**About this exercise**: For this exercise, repeat every line of the material exactly.

**Data provided**:
- - -
-- ==== Sys2Proof/Word.lean ====
section
/-!
DEFINITION. The words of the module and the numbers of its units (R14, R15, R19, R316).
-/
namespace Sys2Proof

abbrev Byte := BitVec 8
/-- One FP32 value, as its 32 bits (R52). -/
abbrev F32 := BitVec 32
abbrev Word64 := BitVec 64
/-- Unit numbers of R19, R301 and R316. -/
abbrev TileNo := Fin 64
abbrev CoreNo := Fin 256
abbrev SlotNo := Fin 4
abbrev StackNo := Fin 32
abbrev PortNo := Fin 8
abbrev HostPort := Fin 4
abbrev PartNo := Fin 64
abbrev CuffNo := Fin 40
abbrev RingNo := BitVec 20
abbrev CtxNo := BitVec 16

/-- A table of many like things that are mostly at their reset value: the listed indices, strictly rising, none of
them at the table's default (the one canonical form of R519's "wide and sparse" state). -/
abbrev Tbl (α : Type) := List (Nat × α)

end Sys2Proof
end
- - -
**Solution to this exercise**:
-- ==== Sys2Proof/Word.lean ====
section
/-!
DEFINITION. The words of the module and the numbers of its units (R14, R15, R19, R316).
-/
namespace Sys2Proof

abbrev Byte := BitVec 8
/-- One FP32 value, as its 32 bits (R52). -/
abbrev F32 := BitVec 32
abbrev Word64 := BitVec 64
/-- Unit numbers of R19, R301 and R316. -/
abbrev TileNo := Fin 64
abbrev CoreNo := Fin 256
abbrev SlotNo := Fin 4
abbrev StackNo := Fin 32
abbrev PortNo := Fin 8
abbrev HostPort := Fin 4
abbrev PartNo := Fin 64
abbrev CuffNo := Fin 40
abbrev RingNo := BitVec 20
abbrev CtxNo := BitVec 16

/-- A table of many like things that are mostly at their reset value: the listed indices, strictly rising, none of
them at the table's default (the one canonical form of R519's "wide and sparse" state). -/
abbrev Tbl (α : Type) := List (Nat × α)

end Sys2Proof
end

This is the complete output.